We saw that filtering on a column with or without an index changes the way the query planner plans and executes the query.
Indexes are used to speed up queries by facilitating the filtering part for the planner.
The promise is that a condition over an indexed column is faster than over a non indexed column.
The underlying assumption is that when filtering over an indexed column, that index will always be used.
But in reality this is not always the case.
In this session we look at:
An index is invisible redundant data that boost query execution time.
Which means:
If it was a super hero the index would be an mix of
- the Invisible man
- Flash
- Robin (as a redundant sidekick to Batman)
- and Chaos (for randomness of usage)

First use EXPLAIN to understand what algorithms the optimizer chooses and to detect if there are any slow operations. Then decide on the type of index and whether to create it or not.
So when you want to make a query faster and you see that its explain plan is lacking index support, think about the query in terms of SLA in your application.
Does this query need to run as fast as possible, even when it means that you now have to maintain more indexes?
An index adds overhead to queries and database operations and requires extra storage. So it's not advised to just create a bunch of indexes in the hope that the queries will just speed up magically.
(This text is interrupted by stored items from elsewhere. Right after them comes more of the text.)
/-- A form's definitions are valid and kept as stored; it is UNDEFINED exactly at generation 0
(02 R21 to R24). -/
def FormRecord.wf (f : FormRecord) : Bool :=
  f.current.all (fun d => d.valid && d.stored == d) &&
  f.pending.all (fun d => d.valid && d.stored == d) &&
  (f.current.isNone == (f.generation == 0)) && f.generation ≤ 255

abbrev State.formsHold (s : State) : Prop := ∀ f : Fin 8, (s.form f).wf = true

/-- An entry of the discount table in range (07 Table 7.1, R130). -/
def DiscountEntry.wf (e : DiscountEntry) : Bool :=
  match e.state with
  | .unused => e == .unused
  | .active =>
    e.rate ≤ Config.wholeRate && e.floor ≤ Config.maxFare &&
      (e.step == 1 || e.step == 5 || e.step == 10) && !isEmptySet e.classes

/-- The discount table: entry 0 fixed, the others in range (07 R130). -/
abbrev State.discountsHold (s : State) : Prop :=
  s.discounts[0] = .fixed ∧ ∀ c : Fin 16, s.discounts[c].wf = true

/-- The limits in their ranges (11 Table 11.2). -/
def Limits.wf (l : Limits) : Bool :=
  (allWindows.all fun w => l.waits[w] == 0 || (5 ≤ l.waits[w] && l.waits[w] ≤ 600)) &&
  l.voidWindow ≤ 900 && l.stockLow ≤ 255 &&
  l.tolerances.cash ≤ 10000 && l.tolerances.card ≤ 10000 && l.tolerances.warrant ≤ 10000 &&
  l.tolerances.voucher ≤ 10000 && 0x20 ≤ l.currencyMark.toNat

abbrev State.limitsHold (s : State) : Prop := s.limits.wf = true

/-- Two packs share no serial of one class (05 R95). -/
abbrev Pack.apart (p q : Pack) : Prop :=
  ¬ (p.cls = q.cls ∧ p.first < q.first + q.count ∧ q.first < p.first + p.count)

/-- The pack table keeps its limits, its numbers are distinct, its packs apart, and every pack's
counters count its marks (05 R93, R95, R96). -/
abbrev State.stockHolds (s : State) : Prop :=
  s.packs.length ≤ Config.packPlaces ∧ s.entriesUsed ≤ Config.blankEntries ∧
    (s.packs.map Pack.number).Nodup ∧ s.packs.Pairwise Pack.apart ∧
    (∀ p ∈ s.packs, p.wf = true ∧ 1 ≤ p.count ∧ 1 ≤ p.number ∧ p.number ≤ 65535) ∧
    1 ≤ s.nextPack ∧ s.nextPack ≤ 65535

/-- A declaration in progress (09 Table 9.1): 1 to 4 items expected, no more received, no tender
twice. -/
def DeclarationInProgress.wf (d : DeclarationInProgress) : Bool :=
  1 ≤ d.expected && d.expected ≤ 4 && d.items.length ≤ d.expected &&
    decide (d.items.map Prod.fst).Nodup

/-- The cash-up parts a session state has (09 R160). -/
def Session.partsHold (x : Session) : Bool :=
  match x.state with
  | .none => x.inProgress.isNone && x.declaration.isNone && x.result.isNone
  | .opened => x.inProgress.isNone && x.declaration.isNone && x.result.isNone
  | .declaring =>
    x.inProgress.all DeclarationInProgress.wf && x.declaration.isNone && x.result.isNone
  | .declared => x.inProgress.isNone && x.declaration.isSome && x.result.isSome

abbrev State.sessionsHold (s : State) : Prop := ∀ w : Window, (s.session w).partsHold = true

/-- The entries in use are the entries of the journal, and each session's are numbered 1, 2, 3 and
upward in the order written (08 R145, R147). -/
abbrev State.journalHolds (s : State) : Prop :=
  s.journalInUse = s.journal.length ∧
    ∀ w : Window, (s.entriesOf w).map JournalEntry.number =
      (List.range (s.entriesOf w).length).map (· + 1)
Creating an index must have some sort of justification.
two ways:
Adding a UNIQUE or PRIMARY KEY constraint on columns automatically creates a UNIQUE index on that column.
Without an index, checking uniqueness requires a full table scan, which is not efficient for large datasets.
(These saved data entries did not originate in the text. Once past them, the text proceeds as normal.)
-- ==== Sys2Proof/Certificates/Slice0/Obligations.lean ====
section
/-! DEFINITION. The statements for the provers, from the numbered rules of spec/. Each docstring names
the rule it formalises. -/

open Sys2Proof Sys2Proof.Machine

/-! ## The machine as a whole -/

/-- A step takes the command at the front of the queue and is exec of it with the queue's rest; on an
empty queue the part idles (the idling is the model's choice, log entry 2). -/
def Obligations.StepTakesTheFront : Prop :=
  (∀ (s : State) (c : Instr) (rest : List Instr), s.pending = c :: rest →
    step s = exec c { s with pending := rest }) ∧
  ∀ s : State, s.pending = [] → step s = .next s

/-- Every command is carried out to a next state, and leaves the queue of waiting commands alone (95:
each command is one step). -/
def Obligations.EveryCommandKeepsTheQueue : Prop :=
  ∀ (c : Instr) (s : State), ∃ t, exec c s = .next t ∧ t.pending = s.pending

/-- The state after reset: the ports HUNTING with CONTROLLER_START alone, attention asserted and
clear-to-send raised (01 R18), no job (03 R66), the lanes OFFLINE (04 R90), the census IDLE (06 R116),
the clocks at 0 and not set (11 R190, R192). That the store is VALID with what STORE_REINITIALISE
leaves is the model's choice (log entry 1). Every rule that a step keeps holds there. -/
def Obligations.ResetLeavesThePartStarted : Prop :=
  (∀ p, State.reset.port p = ⟨.hunting, none, [⟨.controllerStart, .controller, none⟩]⟩ ∧
    (State.reset.port p).attention = true ∧ (State.reset.port p).clearToSend = true) ∧
  (∀ w k, State.reset.slot w k = ⟨false, none⟩) ∧ State.reset.scanner = 0 ∧
  (∀ l, (State.reset.lane l).state = .offline ∧ (State.reset.lane l).pack = none ∧
    (State.reset.lane l).head = .notPositioned ∧ (State.reset.lane l).inflight = none) ∧
  (∀ f, State.reset.form f = ⟨none, none, 0, 0, 0⟩) ∧
  (∀ w, (State.reset.session w).state = .none ∧ State.reset.grants[w] = .all) ∧
  State.reset.census.state = .idle ∧ State.reset.packs = [] ∧ State.reset.journal = [] ∧
  State.reset.faults = [] ∧ State.reset.clock = ⟨0, 0, false⟩ ∧ State.reset.runTime = 0 ∧
  State.reset.limits = .default ∧ State.reset.storeValid = true ∧ State.reset.pending = [] ∧
  State.reset.queuesHold ∧ State.reset.formsHold ∧ State.reset.discountsHold ∧
  State.reset.limitsHold ∧ State.reset.stockHolds ∧ State.reset.bindingsHold ∧
  State.reset.referencesHold ∧ State.reset.sessionsHold ∧ State.reset.journalHolds ∧
  State.reset.faultsHold ∧ State.reset.lanesHold ∧ State.reset.formCountsHold ∧
  State.reset.reservationsHold

/-! ## Ports (01) -/

/-- A well-formed frame received from HUNTING is held whole: its kind, tag and body are the ones sent,
for every kind the port admits, every tag and every body of at most 600 bytes (01 R1, R2, R6; Table
1.6). That a checked frame is held in BUSY until its command comes is the model's form of the taking
(log entry 4). -/
def Obligations.GoodFrameIsHeldWhole : Prop :=
  ∀ (s : State) (p : Port) (k : RequestKind) (tag : Byte) (body : List Byte),
    (s.port p).rx = .hunting → body.length ≤ 600 → k.admittedFrom p = true →
    (k.emptyBody = true → body = []) →
    ∃ t, receiveAll p (frameBytes k.byte tag body) s = .next t ∧
      (t.port p).rx = .busy (some ⟨k, tag, body⟩) ∧ (t.port p).tx = (s.port p).tx ∧
      (∀ q, q ≠ p → t.port q = s.port q) ∧ s.changesOnly t [.receivers]

/-- Frames that are answered by the Port Unit itself: a checked frame of an unknown kind, of a kind its
port may not issue, or with a body where its kind has none, in that order; and FRAME_REJECTED for a
frame whose check differs, for an overlong one, which drains, and for one with a damaged byte (01 R2,
R6 steps 1 to 3). -/
def Obligations.FramesAreRefusedInOrder : Prop :=
  ∀ (s : State) (p : Port) (kind tag : Byte),
    (∀ (body : List Byte) (c : ResultCode), (s.port p).rx = .hunting → body.length ≤ 600 →
      c = (match RequestKind.ofByte kind with
        | none => .unknownKind
        | some k => if k.admittedFrom p then .malformed else .wrongPort) →
      (∀ k, RequestKind.ofByte kind = some k → k.admittedFrom p = true →
        k.emptyBody = true ∧ body ≠ []) →
      ∃ t, receiveAll p (frameBytes kind tag body) s = .next t ∧
        (t.port p).rx = .busy none ∧
        (t.port p).tx = some ⟨answerKind kind, tag, refusal c⟩ ∧
        (∀ q, q ≠ p → t.port q = s.port q) ∧ s.changesOnly t [.receivers]) ∧
    (∀ (body : List Byte) (lo hi : Byte), (s.port p).rx = .hunting → body.length ≤ 600 →
      [lo, hi] ≠ bytesLow 2 (frameCheck (frameCore kind tag body)).toNat →
      ∃ t, receiveAll p (syncByte :: frameCore kind tag body ++ [lo, hi]) s = .next t ∧
        (t.port p).rx = .busy none ∧
        (t.port p).tx = some ⟨answerKind kind, tag, refusal .frameRejected⟩ ∧
        (∀ q, q ≠ p → t.port q = s.port q) ∧ s.changesOnly t [.receivers]) ∧
    (∀ n : Nat, (s.port p).rx = .hunting → 600 < n → n < 65536 →
      ∃ t, receiveAll p (syncByte :: bytesLow 2 n ++ [kind, tag]) s = .next t ∧
        (t.port p).rx = .draining false false ∧
        (t.port p).tx = some ⟨answerKind kind, tag, refusal .frameRejected⟩ ∧
        (∀ q, q ≠ p → t.port q = s.port q) ∧ s.changesOnly t [.receivers]) ∧
    (∀ (frame : List Byte) (b : Byte) (damaged fe : Bool),
      (s.port p).rx = .receiving frame damaged → 6 ≤ frame.length →
      frame.length = frameLength frame + 6 → frameLength frame ≤ 600 →
      (damaged = true ∨ fe = true) →
      ∃ t, exec (.portByteReceived p b fe) s = .next t ∧ (t.port p).rx = .busy none ∧
        (t.port p).tx =
          some ⟨answerKind (frameKind frame), frameTag frame, refusal .frameRejected⟩ ∧
        (∀ q, q ≠ p → t.port q = s.port q) ∧ s.changesOnly t [.receivers])

/-- The receiver's single events, by its state: what begins a frame, what is appended, what is
discarded, and what the gap timer, the quiet timer and the end of an answer do (01 Table 1.1, R1 to
R3); that a quiet timer may expire before the answer has been sent, with no byte received since
DRAINING was entered, is the model's inference (log entry 25). Nothing but the port's own receiver
and answer changes. Attention is asserted with a notice waiting outside STARTING, and clear-to-send
raised in HUNTING and RECEIVING (01 R14, Table 1.1). -/
def Obligations.ReceiverEvents : Prop :=
  (∀ x : PortState, (x.attention = true ↔ x.rx ≠ .starting ∧ x.queue ≠ []) ∧
    (x.clearToSend = true ↔ x.rx = .hunting ∨ ∃ f d, x.rx = .receiving f d)) ∧
  ∀ (s : State) (p : Port) (b : Byte) (fe : Bool),
    ∃ t u v x, exec (.portByteReceived p b fe) s = .next t ∧
      exec (.gapTimerExpiry p) s = .next u ∧ exec (.quietTimerExpiry p) s = .next v ∧
      exec (.answerSent p) s = .next x ∧
      s.changesOnly t [.receivers] ∧ s.changesOnly u [.receivers] ∧
      s.changesOnly v [.receivers] ∧ s.changesOnly x [.receivers] ∧
      (∀ q, q ≠ p → t.port q = s.port q ∧ u.port q = s.port q ∧ v.port q = s.port q ∧
        x.port q = s.port q) ∧
      ((s.port p).rx = .hunting →
        (t.port p).rx = if b = 0x5A ∧ fe = false then .receiving [b] false else .hunting) ∧
      (∀ frame damaged, (s.port p).rx = .receiving frame damaged →
        (frame.length = 4 → frameLength (frame ++ [b]) ≤ 600) →
        ¬(6 ≤ frame.length ∧ frame.length = frameLength (frame ++ [b]) + 6) →
        (t.port p).rx = .receiving (frame ++ [b]) (damaged || fe)) ∧
      (∀ h, (s.port p).rx = .busy h → t = s) ∧ ((s.port p).rx = .starting → t = s) ∧
      (∀ sent quiet, (s.port p).rx = .draining sent quiet →
        (t.port p).rx = .draining sent false) ∧
      (u.port p).rx = (match (s.port p).rx with | .receiving _ _ => .hunting | r => r) ∧
      (v.port p).rx = (match (s.port p).rx with
        | .draining true _ => .hunting
        | .draining false _ => .draining false true
        | r => r) ∧
      (∀ a, (s.port p).tx = some a → (x.port p).tx = none ∧
        (x.port p).rx = (match (s.port p).rx with
          | .busy _ => .hunting
          | .draining _ true => .hunting
          | .draining _ false => .draining true false
          | r => r)) ∧
      ((s.port p).tx = none → x = s)

/-- The kinds and the result codes on the link: the forty kind bytes of Table 1.3, each naming its
request and no other, an answer's kind byte with the top bit set, and no request with it set; the
eight common codes of Table 1.2; every other code from 20h upward by the number of code names that
come before its own by their characters; no value given twice; and an answer's body the code first,
at most 600 bytes (01 Tables 1.2, 1.3 and 1.6, R4 to R6). What fills the bytes of an answer's fields
is free (log entry 5). -/
def Obligations.CodesOnTheLink : Prop :=
  (∀ table : List (RequestKind × Byte), table =
    [(.openSession, 0x10), (.submitJob, 0x11), (.supplyLines, 0x12), (.holdJob, 0x13),
      (.amendJob, 0x14), (.releaseJob, 0x15), (.withdrawJob, 0x16), (.voidTicket, 0x17),
      (.declareBegin, 0x18), (.declareItem, 0x19), (.declareConfirm, 0x1A), (.fetchNotice, 0x20),
      (.readJob, 0x21), (.readSession, 0x22), (.readLane, 0x23), (.declarePack, 0x30),
      (.mountPack, 0x31), (.withdrawPack, 0x32), (.collectPack, 0x33), (.readPack, 0x34),
      (.startCensus, 0x38), (.suspendCensus, 0x39), (.resumeCensus, 0x3A), (.stopCensus, 0x3B),
      (.readCensus, 0x3C), (.clearLane, 0x40), (.purgeLane, 0x41), (.advanceBlank, 0x42),
      (.ackFault, 0x44), (.readFaults, 0x45), (.defineForm, 0x48), (.readForm, 0x49),
      (.setDiscount, 0x4A), (.setLimits, 0x4C), (.setPermissions, 0x4D), (.collectCashup, 0x50),
      (.reopenSession, 0x51), (.setClock, 0x58), (.restart, 0x59), (.storeReinitialise, 0x5F)] →
    ∀ k b, (k.byte = b ↔ (k, b) ∈ table) ∧ (RequestKind.ofByte b = some k ↔ (k, b) ∈ table) ∧
      (answerKind k.byte).toNat = k.byte.toNat + 128) ∧
  (∀ b : Byte, b.msb = true → RequestKind.ofByte b = none) ∧
  (∀ common : List ResultCode, common = [.ok, .frameRejected, .unknownKind, .wrongPort, .malformed,
      .storeInvalid, .notPermitted, .none] →
    common.map ResultCode.value = [0, 1, 2, 3, 4, 5, 6, 7] ∧ namedCodes.Nodup ∧
    ∀ c, (c ∈ namedCodes ↔ c ∉ common) ∧ (c ∉ common → c.value.toNat =
      0x20 + (namedCodes.filter fun d => decide (d.codeName < c.codeName)).length)) ∧
  (∀ c d : ResultCode, c.value = d.value → c = d) ∧
  ∀ a : Answer, ∃ fields, a.frame = frameBytes a.kind a.tag (a.reply.code.value :: fields) ∧
    fields.length + 1 ≤ 600 ∧ (a.reply.fields = .bare → fields = []) ∧
    ∀ n, a.reply.fields = .notice n → fields = n.bytes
By using a UNIQUE index, PostgreSQL determines whether a value already exists in the column or not.
Note that PostgreSQL doesn't create an index automatically for foreign keys and it's a good practice to manually create one. Without an UNIQUE Index on a foreign key, operations like deleting or updating rows on the referenced table can be slow, as PostgreSQL will need to perform a sequential scan to find matching rows.
We work here on the denormalized version of the trees database: treesdb_v03
Schema | Name | Type | Owner
--------+----------------+-------+--------
public | locations | table | alexis
public | taxonomy | table | alexis
public | tree_domains | table | alexis
public | tree_genres | table | alexis
public | tree_names | table | alexis
public | tree_species | table | alexis
public | tree_stages | table | alexis
public | tree_varieties | table | alexis
public | trees | table | alexis
public | version | table | alexis
Let's add a UNIQUE constraint on the domain column of the tree_domains table.
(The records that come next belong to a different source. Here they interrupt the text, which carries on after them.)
/-- A cleared lane with no blank under its head feeds one. -/
theorem State.clearTaken_feeds (locked : (s.lane l).cabinetPin = .locked)
    (head : (s.lane l).head = .notPositioned) (idle : (s.lane l).inflight = none)
    (some_ : 0 < s.remaining l) {e : Nat} (next : s.expected l = some e) (t : State)
    (ht : t = s.clearTaken l) :
    s.otherLanes t l ∧ s.changesOnly t [.queues, .lanes, .faults] ∧
    (s.powerFail = false → (s.lane l).stockPin = true →
      t.faults = s.recovered l .clear ∧ (s.queuesAfter t fun x => x.postFaults.postLane l) ∧
      t.lane l = { s.lane l with
        state := .feeding, causes := .empty, awaiting := some .feed, deferred := none }) ∧
    (s.powerFail = true →
      t.faults = s.recovered l .clear ∧ (s.queuesAfter t fun x => x.postFaults.postLane l) ∧
      t.lane l = { s.lane l with
        state := .feeding, causes := .empty, deferred := some .feed }) ∧
    (s.powerFail = false → (s.lane l).stockPin = false →
      t.faults = (State.raiseLane { s with faults := s.recovered l .clear } l .stockDiscrepancy
        { reason := some .stockAbsent, pack := (s.lane l).pack, expected := s.expected l }).faults ∧
      t.lane l = { s.lane l with
        state := .faulted, causes := .empty, holdAfter := false, advances := 0,
        awaiting := none, deferred := none }) := by
  obtain ⟨v, hv⟩ : ∃ v, v = (s.recoverReports l .clear).postReport (.lane l) := ⟨_, rfl⟩
  obtain ⟨lane, faults, counter, -, posts⟩ := State.recover_to v hv
  obtain ⟨-, remaining, expected, stocked⟩ := lane.stock rfl rfl
  have stock : v.stockOut l = false := stocked.trans (State.stockOut_eq_false some_ next)
  obtain ⟨u, hu⟩ : ∃ u, u = v.moveLane l fun x => { x with state := .feeding, causes := .empty } :=
    ⟨_, rfl⟩
  have step : t = u.feedAttempt l := by
    rw [ht, hu, hv]
    exact State.startPriming_feeds (by rw [← hv, lane.self]; exact locked) (by rw [← hv]; exact stock)
      (by rw [← hv, lane.self]; exact head)
  have feeding := v.moveLane_to l fun x => { x with state := .feeding, causes := .empty }
  have again := v.moveLane_posts_or l fun x => { x with state := .feeding, causes := .empty }
  rw [← hu] at feeding again
  rw [lane.self] at feeding
  have upTo := lane.andThen feeding (c := [.queues, .lanes, .faults])
  obtain ⟨-, remaining', expected', -⟩ := feeding.stock (by rw [lane.self]) (by rw [lane.self])
  have bare : u.advanceHead l = u := State.advanceHead_of_not_verified fun n h => by
    rw [feeding.self] at h
    rw [show (s.lane l).head = .verified n from h] at head
    cases head
  obtain ⟨issued, deferred, absent⟩ := State.feedAttempt_to bare.symm
    (by rw [remaining', remaining]; exact some_) (expected'.trans (expected.trans next))
  rw [← step, feeding.self, show u.powerFail = s.powerFail from upTo.frame .powerFail (by decide)]
    at issued deferred absent
  have list : u.faults = s.recovered l .clear := (feeding.frame .faults (by decide)).1.trans faults
  have posted := State.queuesAfter_again posts again
  have ends : s.otherLanes t l ∧ s.changesOnly t [.queues, .lanes, .faults] := by
    cases warned : s.powerFail with
    | true =>
      have whole := upTo.andThen (deferred warned) (c := [.queues, .lanes, .faults])
      exact ⟨whole.others, whole.frame⟩
    | false =>
      cases pin : (s.lane l).stockPin with
      | true =>
        have whole := upTo.andThen (issued warned pin) (c := [.queues, .lanes, .faults])
        exact ⟨whole.others, whole.frame⟩
      | false =>
        have whole := upTo.andThen (absent warned pin idle).1 (c := [.queues, .lanes, .faults])
        exact ⟨whole.others, whole.frame⟩
  refine ⟨ends.1, ends.2, fun on pin => ?_, fun off => ?_, fun on pin => ?_⟩
  · have put := issued on pin
    refine ⟨(put.frame .faults (by decide)).1.trans list, State.queuesAfter_still posted put.frame,
      put.self.trans ?_⟩
    rw [← head]
  · have put := deferred off
    exact ⟨(put.frame .faults (by decide)).1.trans list, State.queuesAfter_still posted put.frame,
      put.self⟩
  · obtain ⟨put, raised⟩ := absent on pin idle
    refine ⟨raised.trans ?_, put.self⟩
    rw [next]
    exact State.raiseLane_on list ((feeding.frame .faults (by decide)).2.trans counter)
      upTo.frame.stamp _ _

/-- A cleared lane that may not go on holds. -/
theorem State.clearTaken_holds (holds : (s.lane l).cabinetPin = .opened ∨ s.stockOut l = true)
    (faulted : (s.lane l).state = .faulted) (t : State) (ht : t = s.clearTaken l) :
    s.laneTo t l ((s.lane l).sampled.heldFor ⟨(s.lane l).cabinetPin == .opened, s.stockOut l⟩)
      [.queues, .lanes, .faults] ∧
    t.faults = (if (s.lane l).cabinetPin = .opened ∧ (s.lane l).cabinetSeen = .locked then
        (State.raiseLane { s with faults := s.recovered l .clear } l .cabinetOpen {}).faults
      else s.recovered l .clear) ∧
    ⟨.faultsChange, .faultList, none⟩ ∈ (t.port .office).queue ∧
    (∀ q, laneNotice l ∈ (t.port q).queue) ∧
    ((s.lane l).cabinetPin = .locked ∨ (s.lane l).cabinetSeen = .opened →
      s.queuesAfter t fun x => x.postFaults.postLane l) := by
  obtain ⟨v, hv⟩ : ∃ v, v = (s.recoverReports l .clear).postReport (.lane l) := ⟨_, rfl⟩
  obtain ⟨lane, faults, counter, free, posts⟩ := State.recover_to v hv
  obtain ⟨-, -, -, stocked⟩ := lane.stock rfl rfl
  have step : t = v.startPriming l := by rw [ht, hv]; rfl
  obtain ⟨held, -, raised, -, quiet⟩ := State.startPriming_holds_to (s := v) (l := l)
    (by rw [lane.self, stocked]; exact holds) t step
  rw [lane.self, stocked] at held
  rw [lane.self] at raised quiet
  have grow : v.queuesGrow t := step ▸ (Run.startPriming v l).queuesGrow
  refine ⟨lane.andThen (held free), ?_, (grow .office).2 _ ⟨rfl, rfl⟩ ?_,
    fun q => (grow q).2 _ (laneNotice_plain l) ?_, fun none_ => ?_⟩
  · by_cases new : (s.lane l).cabinetPin = .opened ∧ (s.lane l).cabinetSeen = .locked
    · rw [if_pos new, raised new.1 new.2]
      exact State.raiseLane_on faults counter lane.frame.stamp _ _
    · rw [if_neg new]
      have calm : (s.lane l).cabinetPin = .locked ∨ (s.lane l).cabinetSeen = .opened := by
        cases pin : (s.lane l).cabinetPin <;> cases seen : (s.lane l).cabinetSeen <;> simp_all
      exact ((quiet calm).1 .faults (by decide)).1.trans faults
  · rw [posts .office, State.postLane_queue]
    refine mem_coalesce_of_plain ?_ ⟨rfl, rfl⟩ rfl
    rw [State.postFaults, State.postOffice_queue]
    exact mem_coalesce_self _ _
  · rw [posts q, State.postLane_queue]
    exact mem_coalesce_self _ (laneNotice l)
  · exact State.queuesAfter_again posts (.inl ((quiet none_).2 free (by rw [faulted]; decide)))

/-! ## A lane purged (10 R184) -/

/-- What a purge comes to before its feed attempt, with no ticket under way. -/
theorem State.purge_to (idle : (s.lane l).inflight = none) : ∃ u, s.purge l = u.feedAttempt l ∧
    s.laneTo u l (s.lane l).abandon.purge [.queues, .lanes, .faults] ∧
    u.faults = s.recovered l .purge ∧ u.faultCounter = s.faultCounter ∧ u.isLocked l = false ∧
    s.queuesAfter u fun x => x.postFaults.postLane l := by
  obtain ⟨a, ha⟩ : ∃ a, a = s.moveLane l Lane.abandon := ⟨_, rfl⟩
  have abandoned : s.laneTo a l (s.lane l).abandon [.lanes] :=
    ha ▸ State.moveLane_unseen_to (Lane.visiblyChanged_eq_false rfl rfl rfl fun _ h => h)
  have settled : a.settle l = a := State.settle_of_none (by rw [abandoned.self]; exact idle)
  obtain ⟨v, hv⟩ : ∃ v, v = (a.recoverReports l .purge).postReport (.lane l) := ⟨_, rfl⟩
  obtain ⟨lane, faults, counter, free, posts⟩ := State.recover_to v hv
  rw [abandoned.self] at lane
  have purging := v.moveLane_to l Lane.purge
  have again := v.moveLane_posts_or l Lane.purge
  rw [lane.self] at purging
  have same : a.recovered l .purge = s.recovered l .purge := by
    unfold State.recovered
    rw [(abandoned.frame .faults (by decide)).1, abandoned.frame.stamp]
  have placed : s.queuesAfter v fun x => x.postFaults.postLane l := fun q => by
    rw [posts q]
    exact State.postReport_congr (abandoned.frame .queues (by decide)) (.lane l) q
  refine ⟨_, ?_, (abandoned.andThen lane (c := [.queues, .lanes, .faults])).andThen purging, ?_, ?_,
    (purging.frame.isLocked l).trans free, State.queuesAfter_again placed again⟩
  · unfold State.purge
    rw [← ha, settled]
    dsimp only
    rw [← hv]
  · exact (purging.frame .faults (by decide)).1.trans (faults.trans same)
  · exact (purging.frame .faults (by decide)).2.trans
      (counter.trans (abandoned.frame .faults (by decide)).2)

theorem State.recoverable_length : (s.recoverable l).length =
    ((s.activeOf (.lane l)).filter fun r => r.kind != .cabinetOpen).length := by
  unfold State.recoverable
  rw [List.length_map]
  rfl

theorem State.purgeLane_refused {n : Nat} {code : ResultCode} (h : (if n < 1 ∨ 4 < n then
      some ResultCode.badArgument
    else if (s.lane (Fin.ofNat 4 (n - 1))).state = .offline then some .noPack
    else none) = some code) : s.purgeLane n = (s, refusal code) := by
  unfold State.purgeLane
  by_cases range : n < 1 ∨ 4 < n
  · rw [if_pos range] at h
    cases h
    rw [laneOf_eq_none range]
  · rw [if_neg range] at h
    rw [laneOf_eq_ofNat range]
    split_ifs at h with offline
    cases h
    exact if_pos offline

theorem State.purgeLane_taken (on : (s.lane l).state ≠ .offline) : s.purgeLane (l.val + 1) =
    (s.purge l, accepted (.purged (s.recoverable l).length (s.lane l).spoiledByPurge
      (s.lane l).handedBackByPurge)) := by
  unfold State.purgeLane
  rw [laneOf_val_add_one]
  exact if_neg on

/-- A feed attempt of a lane without a ticket. -/
theorem State.feedAttempt_idle (idle : (s.lane l).inflight = none) :
    ∃ x, s.laneTo (s.feedAttempt l) l x [.queues, .lanes, .packs, .census, .faults] ∧
      x.inflight = none ∧ x.job = (s.lane l).job ∧ x.composer = (s.lane l).composer := by
  obtain ⟨u, hu⟩ : ∃ u, u = s.advanceHead l := ⟨_, rfl⟩
  have first : ∃ y, s.laneTo u l y [.queues, .lanes, .packs, .census] ∧ y.inflight = none ∧
      y.job = (s.lane l).job ∧ y.composer = (s.lane l).composer := by
    rw [hu]
    unfold State.advanceHead
    split
    · split
      · rename_i r _ _
        have marked := State.laneTo_of_frame (l := l) (s.changeMark_frame (s.mountedClass l) r .advanced)
        have moved := (s.changeMark (s.mountedClass l) r .advanced).moveLane_to l fun x =>
          { x with head := .notPositioned }
        rw [marked.self] at moved
        exact ⟨_, marked.andThen moved, idle, rfl, rfl⟩
      · exact ⟨_, s.laneTo_refl l _, idle, rfl, rfl⟩
    · exact ⟨_, s.laneTo_refl l _, idle, rfl, rfl⟩
  obtain ⟨y, to_, idleU, job, composer⟩ := first
  rw [State.feedAttempt_eq, ← hu]
  have then_ : ∀ {z : Lane} {w : State}, u.laneTo w l z [.lanes, .queues, .faults] →
      z.inflight = y.inflight → z.job = y.job → z.composer = y.composer →
      ∃ x, s.laneTo w l x [.queues, .lanes, .packs, .census, .faults] ∧ x.inflight = none ∧
        x.job = (s.lane l).job ∧ x.composer = (s.lane l).composer := fun next h1 h2 h3 =>
    ⟨_, to_.andThen next, h1.trans idleU, h2.trans job, h3.trans composer⟩
  split
  · have moved := u.moveLane_to l fun x => if u.isLocked l then x.lockedIn
      else { x.heldFor ⟨x.holdAfter, true⟩ with head := .notPositioned }
    rw [to_.self] at moved
    refine then_ (State.laneTo.mono moved) ?_ ?_ ?_ <;> split <;> rfl
  · split
    · have moved := u.deferFeed_to l
      rw [to_.self] at moved
      exact then_ moved.mono rfl rfl rfl
    · by_cases present : (u.lane l).stockPin = true ∨ u.remaining l = 0
      · have moved := State.issueFeed_to present
        rw [to_.self] at moved
        exact then_ moved.mono rfl rfl rfl
      · rw [not_or, Bool.not_eq_true] at present
        have moved := (State.issueFeed_absent_to present.1 (Nat.pos_of_ne_zero present.2)
          (by rw [to_.self]; exact idleU)).1
        rw [to_.self] at moved
        exact then_ moved rfl rfl rfl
alter table tree_domains add constraint unique_domain UNIQUE (domain);
Then we can for the presence of a new index on that table with \d tree_domains :
Table "public.tree_domains"
Column | Type | Collation | Nullable | Default
--------+-------------------+-----------+----------+------------------------------------------
id | integer | | not null | nextval('tree_domains_id_seq'::regclass)
domain | character varying | | |
Indexes:
"tree_domains_pkey" PRIMARY KEY, btree (id)
"unique_domain" UNIQUE CONSTRAINT, btree (domain)
Referenced by:
TABLE "trees" CONSTRAINT "fk_tree_domain" FOREIGN KEY (domain_id) REFERENCES tree_domains(id)
Now the table has 2 indexes, one for the primary key and one for the UNIQUE domain.
Note:
unique_domain UNIQUE CONSTRAINT as an IndexbtreeSum up:
Adding a UNIQUE constraint on a column automatically creates a B-tree index on that column.
You can create an index on any columns or sets of columns with
CREATE INDEX index_name ON table (column);
or with (column1, column2, column3, ...) for indexes on multiple columns.
By default this creates the B-tree index, which is the most common type of index in PostgreSQL.
You can create other types of indexes with USING type_of_index (column). For instance a HASH index:
CREATE INDEX name ON table USING HASH (column);
PostgresQL offers multiple types of indexes (see documentation chapter 11).
We'll focus on B-tree and Hash Indexes.
Let's start with the most common index used in PostgreSQL the B-Tree, or balanced tree and see how it works.
When we do a Sequential Scan the query engine scans all the rows sequentially. This lookup has a cost of O(n) for n rows. The time it takes to look something up doubles when the data doubles.
With a B-tree index, the search has a cost of O(log(n)). A doubling of the data results in a factor log_10(2) ~ 1.30 increase in search time.
The B-Tree index has the structure of a ... Tree! but upside down.
The b-tree index organizes the information in hierarchical blocks following an upside down tree.
A B-tree index in PostgreSQL consists of the following key elements: Nodes, Branches and pointers
Root Node: The topmost node that serves as the entry point for all searches.
Internal Nodes: Nodes between the root and leaf nodes, used for routing searches by storing pointers and key ranges.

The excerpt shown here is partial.